Figure 1. Legacy hub-and-spoke networks “protected” with castle-and-moat security create openings for threat actors to attack.

Cyber attacks won’t go away until business leaders take action to counter threats and remove cyber attack incentives. And that requires a new way of thinking about cybersecurity: zero trust.

The genesis of Zero Trust Security
In 2010, Forrester security analysts outlined a new approach to cybersecurity, one that took it out of the realm of network-perimeter controls and applied it to all data in motion. Zero trust was different: It was the first security framework that was data-centric. Zero trust posits that all data traffic from anyone, to anywhere, via any route is potentially hostile, and challenges data legitimacy at every stage of travel.

Zero trust, in principle, was intended to isolate the true contributor to risk: trust, or rather, the granting of trust. Trust could theoretically be quantified and then minimized.
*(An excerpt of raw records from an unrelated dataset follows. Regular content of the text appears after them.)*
-- ==== Sys2Proof/Decode.lean ====
section
/-! DEFINITION. Decoding of instruction words (spec/04_encoding.md R65 to R81), total on any words, and after it the
encoder, written from the same tables. The checks of `Instr.wf` close the decoder: a word is an instruction exactly
when its fields are read by a row of R79 or R80 and the row's conditions hold. -/

namespace Sys2Proof

/-- Field `[hi:lo]` of a word (R3). -/
def fld (w : Word) (hi lo : Nat) : BitVec (hi + 1 - lo) := w.extractLsb' lo (hi + 1 - lo)

/-- R65: is the word word 0 of a 96-bit instruction? -/
def isLong (w : Word) : Bool := fld w 1 0 == 3

/-- R66: the leg-end marker. -/
def marker (w : Word) : Bool := fld w 2 2 == 1

/-- R71: the operand an 8-bit selector names. -/
def decSel (b : BitVec 8) : Option Sel :=
  if b.toNat < 0x40 then some (.v (b.extractLsb' 0 6))
  else if b.toNat < 0x48 then some (.t (b.extractLsb' 0 3))
  else if b.toNat < 0x80 then none
  else if b.toNat < 0xC0 then some (.s (b.extractLsb' 0 6))
  else if b == 0xC0 then some .imm
  else none

/-- R73. -/
def decTy (b : BitVec 3) : Option LTy :=
  match b.toNat with
  | 0 => some .f32 | 1 => some .bf16x2 | 2 => some .f16x2 | 3 => some .i32
  | 4 => some .n32 | 5 => some .i64 | 6 => some .n64 | _ => none

/-- R73. -/
def decRm (b : BitVec 3) : Option Rm :=
  match b.toNat with
  | 0 => some .rne | 1 => some .rz | 2 => some .rdn | 3 => some .rup | _ => none

/-- R76. -/
def decSpc (b : BitVec 3) : Option Spc :=
  match b.toNat with
  | 0 => some .x | 1 => some .g | 2 => some .p | 3 => some .s | 4 => some .c | _ => none

/-- R76. -/
def decOrd (b : BitVec 2) : Ord :=
  match b.toNat with
  | 0 => .none | 1 => .acq | 2 => .rel | _ => .acqrel

/-- R76. -/
def decScp (b : BitVec 3) : Option Scp :=
  match b.toNat with
  | 0 => some .none | 1 => some .wave | 2 => some .core | 3 => some .clus
  | 4 => some .dev | 5 => some .dom | 6 => some .sys | _ => none

/-- A 6-bit field that names an address register holds 0 to 15 (R69). -/
def decA (b : BitVec 6) : Option AReg :=
  if b.toNat < 16 then some (b.extractLsb' 0 4) else none

/-- Format LA (R74). -/
def decLA (w0 w1 w2 : Word) : Option LA :=
  match decSel (fld w0 25 18), decSel (fld w1 15 8), decSel (fld w1 23 16), decSel (fld w1 31 24),
    decTy (fld w1 7 5), decRm (fld w1 4 2) with
  | some dst, some sa, some sb, some sc, some ty, some rm =>
    if fld w0 11 10 == 0 && fld w1 0 0 == 0 then
      some ⟨dst, fld w0 17 12, sa, sb, sc, ty, rm, fld w1 1 1 == 1, w2⟩
    else none
  | _, _, _, _, _, _ => none

/-- Format LX (R74, R153): MK and TY are zero. -/
def decLX (w0 w1 w2 : Word) : Option LX :=
  match decSel (fld w0 25 18), decSel (fld w1 15 8), decSel (fld w1 23 16), decSel (fld w1 31 24),
    decRm (fld w1 4 2) with
  | some dst, some sa, some sb, some sc, some rm =>
    if fld w0 17 10 == 0 && fld w1 7 5 == 0 && fld w1 0 0 == 0 then
      some ⟨dst, sa, sb, sc, rm, fld w1 1 1 == 1, w2⟩
    else none
  | _, _, _, _, _ => none

/-- AM, OX and word 2 of format LM (R75). -/
def decAm (am : BitVec 2) (ox : BitVec 6) (w2 : Word) : Option Am :=
  match am.toNat with
  | 0 => if ox == 0 then some (.off w2) else none
  | 1 => if w2 == 0 then some (.s ox) else none
  | 2 => if w2 == 0 then some (.v ox) else none
  | _ => none

/-- Format LM (R75). -/
def decLM (w0 w1 w2 : Word) : Option LM :=
  match decSel (fld w0 25 18), decSel (fld w0 17 10), decAm (fld w1 21 20) (fld w1 27 22) w2,
    decSpc (fld w1 19 17), decScp (fld w1 14 12), decTy (fld w1 5 3) with
  | some dv, some sv, some am, some spc, some scp, some ty =>
    if fld w1 2 0 == 0 then
      some ⟨dv, sv, fld w1 31 28, am, spc, decOrd (fld w1 16 15), scp, fld w1 11 6, ty⟩
    else none
  | _, _, _, _, _, _ => none

/-- Format LT (R77). -/
def decLT (w0 w1 w2 : Word) : Option LT :=
  match decSel (fld w1 23 16), decScp (fld w1 2 0) with
  | some sx, some scp =>
    if fld w1 11 11 == 1 then
      some ⟨fld w0 25 18, fld w0 17 10, fld w1 31 24, sx, fld w1 15 12, some (fld w1 10 5), decOrd (fld w1 4 3), scp, w2⟩
    else if fld w1 10 5 == 0 then
      some ⟨fld w0 25 18, fld w0 17 10, fld w1 31 24, sx, fld w1 15 12, none, decOrd (fld w1 4 3), scp, w2⟩
    else none
  | _, _ => none

/-- Format LQ (R78). -/
def decLQ (w0 w1 w2 : Word) : Option LQ :=
  match decSel (fld w0 25 18), decSel (fld w1 15 8), decSel (fld w1 23 16), decSel (fld w1 31 24) with
  | some dst, some sa, some sb, some sc =>
    some ⟨dst, fld w0 17 12, fld w0 11 10, sa, sb, sc, fld w1 7 0, w2⟩
  | _, _, _, _ => none


/-- Major 0x01, format SR (R68, R79). -/
def decMajor01 (m : Bool) (fn : BitVec 5) (sb sa sd : BitVec 6) : Option Instr :=
  match fn.toNat with
  | 0 => some (.sadd m sd sa sb)
  | 1 => some (.ssub m sd sa sb)
  | 2 => some (.smul m sd sa sb)
  | 3 => some (.smulh m sd sa sb)
  | 4 => some (.smulhn m sd sa sb)
  | 5 => some (.sdiv m sd sa sb)
  | 6 => some (.sdivn m sd sa sb)
  | 7 => some (.srem m sd sa sb)
  | 8 => some (.sremn m sd sa sb)
  | 9 => some (.sand m sd sa sb)
  | 10 => some (.sor m sd sa sb)
  | 11 => some (.sxor m sd sa sb)
  | 12 => some (.sshl m sd sa sb)
  | 13 => some (.sshr m sd sa sb)
  | 14 => some (.ssra m sd sa sb)
  | 15 => some (.smin m sd sa sb)
  | 16 => some (.smax m sd sa sb)
  | 17 => some (.sminn m sd sa sb)
  | 18 => some (.smaxn m sd sa sb)
  | 19 => if sb == 0 then some (.sclz m sd sa) else none
  | 20 => if sb == 0 then some (.scnt m sd sa) else none
  | 21 => if sb == 0 then some (.smov m sd sa) else none
  | 22 => some (.ssel m sd sa sb)
  | _ => none

/-- Major 0x02, format SR (R68, R79). -/
def decMajor02 (m : Bool) (fn : BitVec 5) (sb sa sd : BitVec 6) : Option Instr :=
  match fn.toNat with
  | 0 => some (.ssetEq m sd sa sb)
  | 1 => some (.ssetNe m sd sa sb)
  | 2 => some (.ssetLt m sd sa sb)
  | 3 => some (.ssetLe m sd sa sb)
  | 4 => some (.ssetLtn m sd sa sb)
  | 5 => some (.ssetLen m sd sa sb)
  | _ => none

/-- Major 0x03, format SR (R68, R79). -/
def decMajor03 (m : Bool) (fn : BitVec 5) (sb sa sd : BitVec 6) : Option Instr :=
  match fn.toNat with
  | 0 => some (.sfadd m sd sa sb)
  | 1 => some (.sfsub m sd sa sb)
  | 2 => some (.sfmul m sd sa sb)
  | 3 => some (.sffma m sd sa sb)
  | _ => none

/-- Major 0x04, format SR (R68, R79). -/
def decMajor04 (m : Bool) (fn : BitVec 5) (sb sa sd : BitVec 6) : Option Instr :=
  match fn.toNat with
  | 0 => if sb == 0 then some (.scvtI2f m sd sa) else none
  | 1 => if sb == 0 then some (.scvtN2f m sd sa) else none
  | 2 => if sb == 0 then some (.scvtF2i m sd sa) else none
  | 3 => if sb == 0 then some (.scvtF2n m sd sa) else none
  | 4 => if sb == 0 then some (.scvtF2ir m sd sa) else none
  | 5 => if sb == 0 then some (.scvtF2nr m sd sa) else none
  | 6 => if sb == 0 then some (.scvtF2b m sd sa) else none
  | 7 => if sb == 0 then some (.scvtB2f m sd sa) else none
  | 8 => if sb == 0 then some (.scvtF2h m sd sa) else none
  | 9 => if sb == 0 then some (.scvtH2f m sd sa) else none
  | _ => none

/-- Major 0x18, format SR (R68, R79). -/
def decMajor18 (m : Bool) (fn : BitVec 5) (sb sa sd : BitVec 6) : Option Instr :=
  match fn.toNat with
  | 0 => match decA sd, decA sa with | some d', some a' => some (.aadd m d' a' sb) | _, _ => none
  | 1 => match decA sd, decA sa, decA sb with | some d', some a', some b' => some (.asub m d' a' b') | _, _, _ => none
  | 2 => if sb == 0 then (match decA sd, decA sa with | some d', some a' => some (.amov m d' a') | _, _ => none) else none
  | 3 => match decA sd with | some d' => some (.afrom m d' sa sb) | _ => none
  | 4 => if sb.toNat < 2 then (match decA sa with | some a' => some (.ato m sd a' ((sb == 1))) | _ => none) else none
  | 8 => match decA sd, decA sa with | some d', some a' => some (.alea1 m d' a' sb) | _, _ => none
  | 9 => match decA sd, decA sa with | some d', some a' => some (.alea2 m d' a' sb) | _, _ => none
  | 10 => match decA sd, decA sa with | some d', some a' => some (.alea4 m d' a' sb) | _, _ => none
  | 11 => match decA sd, decA sa with | some d', some a' => some (.alea8 m d' a' sb) | _, _ => none
  | 12 => match decA sd, decA sa with | some d', some a' => some (.alea16 m d' a' sb) | _, _ => none
  | _ => none

/-- Major 0x1C, format SR (R68, R79). -/
def decMajor1C (m : Bool) (fn : BitVec 5) (sb sa sd : BitVec 6) : Option Instr :=
  match fn.toNat with
  | 0 => if sb == 0 then (match decA sa with | some a' => some (.aspc m sd a') | _ => none) else none
  | 1 => if sb == 0 then (match decA sd, decA sa with | some d', some a' => some (.acastG m d' a') | _, _ => none) else none
  | 2 => if sb == 0 then (match decA sd, decA sa with | some d', some a' => some (.acastP m d' a') | _, _ => none) else none
  | 3 => if sb == 0 then (match decA sd, decA sa with | some d', some a' => some (.acastS m d' a') | _, _ => none) else none
  | 4 => if sb == 0 then (match decA sd, decA sa with | some d', some a' => some (.acastC m d' a') | _, _ => none) else none
  | 5 => if sb == 0 then (match decA sd, decA sa with | some d', some a' => some (.agenP m d' a') | _, _ => none) else none
  | 6 => if sb == 0 then (match decA sd, decA sa with | some d', some a' => some (.agenS m d' a') | _, _ => none) else none
  | 7 => if sb == 0 then (match decA sd, decA sa with | some d', some a' => some (.agenC m d' a') | _, _ => none) else none
  | _ => none

/-- Major 0x1E, format SR (R68, R79). -/
def decMajor1E (m : Bool) (fn : BitVec 5) (sb sa sd : BitVec 6) : Option Instr :=
  match fn.toNat with
  | 0 => some (.mand m sd sa sb)
  | 1 => some (.mor m sd sa sb)
  | 2 => some (.mxor m sd sa sb)
  | 3 => some (.mandn m sd sa sb)
  | 4 => if sb == 0 then some (.mnot m sd sa) else none
  | 5 => if sb == 0 then some (.mcnt m sd sa) else none
  | 6 => if sb == 0 then some (.mfirst m sd sa) else none
  | 7 => if sb == 0 then some (.mset m sd sa) else none
  | 8 => some (.mget m sd sa sb)
  | _ => none

/-- Major 0x24, format SR (R68, R79). -/
def decMajor24 (m : Bool) (fn : BitVec 5) (sb sa sd : BitVec 6) : Option Instr :=
  match fn.toNat with
  | 0 => if sd == 0 && sb == 0 then (match decA sa with | some a' => some (.jmp m a') | _ => none) else none
  | 1 => if sd == 0 && sb == 0 then some (.jmpv m sa) else none
  | 2 => if sd == 0 && sb == 0 then some (.callv m sa) else none
  | 3 => if sd == 0 && sa == 0 && sb == 0 then some (.ret m) else none
  | 4 => if sd == 0 && sb == 0 then some (.join m sa) else none
  | 5 => if sd == 0 && sa == 0 && sb == 0 then some (.land m) else none
  | 6 => if sd == 0 && sa == 0 && sb == 0 then some (.yield m) else none
  | 7 => match decA sa with | some a' => some (.waitv m sd a' sb) | _ => none
  | 8 => if sd == 0 && sa == 0 && sb == 0 then some (.exit m) else none
  | 9 => if sd == 0 && sa == 0 && sb == 0 then some (.nop m) else none
  | _ => none

/-- Major 0x28, format SR (R68, R79). -/
def decMajor28 (m : Bool) (fn : BitVec 5) (sb sa sd : BitVec 6) : Option Instr :=
  match fn.toNat with
  | 0 => if sb == 0 then (match decA sa with | some a' => some (.launch m sd a') | _ => none) else none
  | 1 => if sb == 0 then (match decA sa with | some a' => some (.launchq m sd a') | _ => none) else none
  | _ => none

/-- Major 0x2A, format SR (R68, R79). -/
def decMajor2A (m : Bool) (fn : BitVec 5) (sb sa sd : BitVec 6) : Option Instr :=
  match fn.toNat with
  | 0 => if sd == 0 && sa == 0 && sb == 0 then some (.wsync m) else none
  | 1 => if sd == 0 && sa == 0 && sb == 0 then some (.wflush m) else none
  | _ => none

/-- Major 0x2C, format SR (R68, R79). -/
def decMajor2C (m : Bool) (fn : BitVec 5) (sb sa sd : BitVec 6) : Option Instr :=
  match fn.toNat with
  | 0 => if sd == 0 then some (.binit m sa sb) else none
  | 1 => some (.barv m sd sa sb)
  | 2 => some (.bexp m sd sa sb)
  | 3 => if sd == 0 then some (.bwait m sa sb) else none
  | 4 => some (.btest m sd sa sb)
  | 5 => if sd == 0 && sa == 0 && sb == 0 then some (.gbar m) else none
  | _ => none

/-- Major 0x36, format SR (R68, R79). -/
def decMajor36 (m : Bool) (fn : BitVec 5) (sb sa sd : BitVec 6) : Option Instr :=
  match fn.toNat with
  | 0 => match decA sa with | some a' => some (.lksub m sd a' sb) | _ => none
  | 1 => match decA sa with | some a' => some (.lkcard m sd a' sb) | _ => none
  | 2 => some (.lkstat m sd sa sb)
  | _ => none

/-- Major 0x38, format SR (R68, R79). -/
def decMajor38 (m : Bool) (fn : BitVec 5) (sb sa sd : BitVec 6) : Option Instr :=
  match fn.toNat with
  | 0 => match decA sa with | some a' => some (.trap m sd a' sb) | _ => none
  | 1 => if sd == 0 && sa == 0 && sb == 0 then some (.svret m) else none
  | 2 => match decA sa with | some a' => some (.rplay m sd a' sb) | _ => none
  | 3 => if sb == 0 then (match decA sa with | some a' => some (.mapft m sd a') | _ => none) else none
  | 4 => if sb == 0 then (match decA sa with | some a' => some (.mapcw m sd a') | _ => none) else none
  | 5 => if sd == 0 then (match decA sa with | some a' => some (.tlbinv m a' sb) | _ => none) else none
  | _ => none

/-- Major 0x2E, format SQ (R68, R79). -/
def decMajor2E (m : Bool) (scp : BitVec 3) (ord : BitVec 2) (fn sb sa : BitVec 6) : Option Instr :=
  match fn.toNat with
  | 0 => match decA sa, decScp scp with | some a', some c => if sb == 0 then some (.pcopy m a' (decOrd ord) c) else none | _, _ => none
  | 1 => if sb == 0 && ord == 0 && scp == 0 then some (.pbatch m sa) else none
  | 2 => if sb == 0 && ord == 0 && scp == 0 then some (.pwait m sa) else none
  | _ => none

/-- Major 0x31, format SQ (R68, R79). -/
def decMajor31 (m : Bool) (scp : BitVec 3) (ord : BitVec 2) (fn sb sa : BitVec 6) : Option Instr :=
  match fn.toNat with
  | 0 => if ord == 0 && scp == 0 then (match decA sa with | some a' => some (.cinv m a' sb) | _ => none) else none
  | 1 => if ord == 0 && scp == 0 then (match decA sa with | some a' => some (.cwb m a' sb) | _ => none) else none
  | 2 => if ord == 0 && scp == 0 then (match decA sa with | some a' => some (.pref m a' sb) | _ => none) else none
  | _ => none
The premise was to minimize that granting of trust (“I’m 80% certain you’re not a threat”) everywhere it could be done. This would increase security and reduce business risk.

In a zero trust environment, access is no longer based on machine identification, but on identity, which serves as the new basis for conditional access. Identity underpins Zero Trust, and is the best way to manage secure connectivity to applications, destinations, and resources to protect the modern enterprise workplace: It’s better to authenticate a person than it is to identify an easily-spoofed machine.

When zero trust was first introduced, legacy infrastructure of the time couldn’t scale (nor be easily reengineered) to support dynamic challenges of trust associated with data in motion. In a legacy environment, access is granted via hardware gateways. More “challenges” means more (expensive) hardware stacks housed close to users, applications, and data-processing. Now, more than a decade later, the cloud -- the scalable, abstractable, secure, SASE-enabled cloud --  makes zero trust practical in the form of a Zero Trust Architecture (ZTA).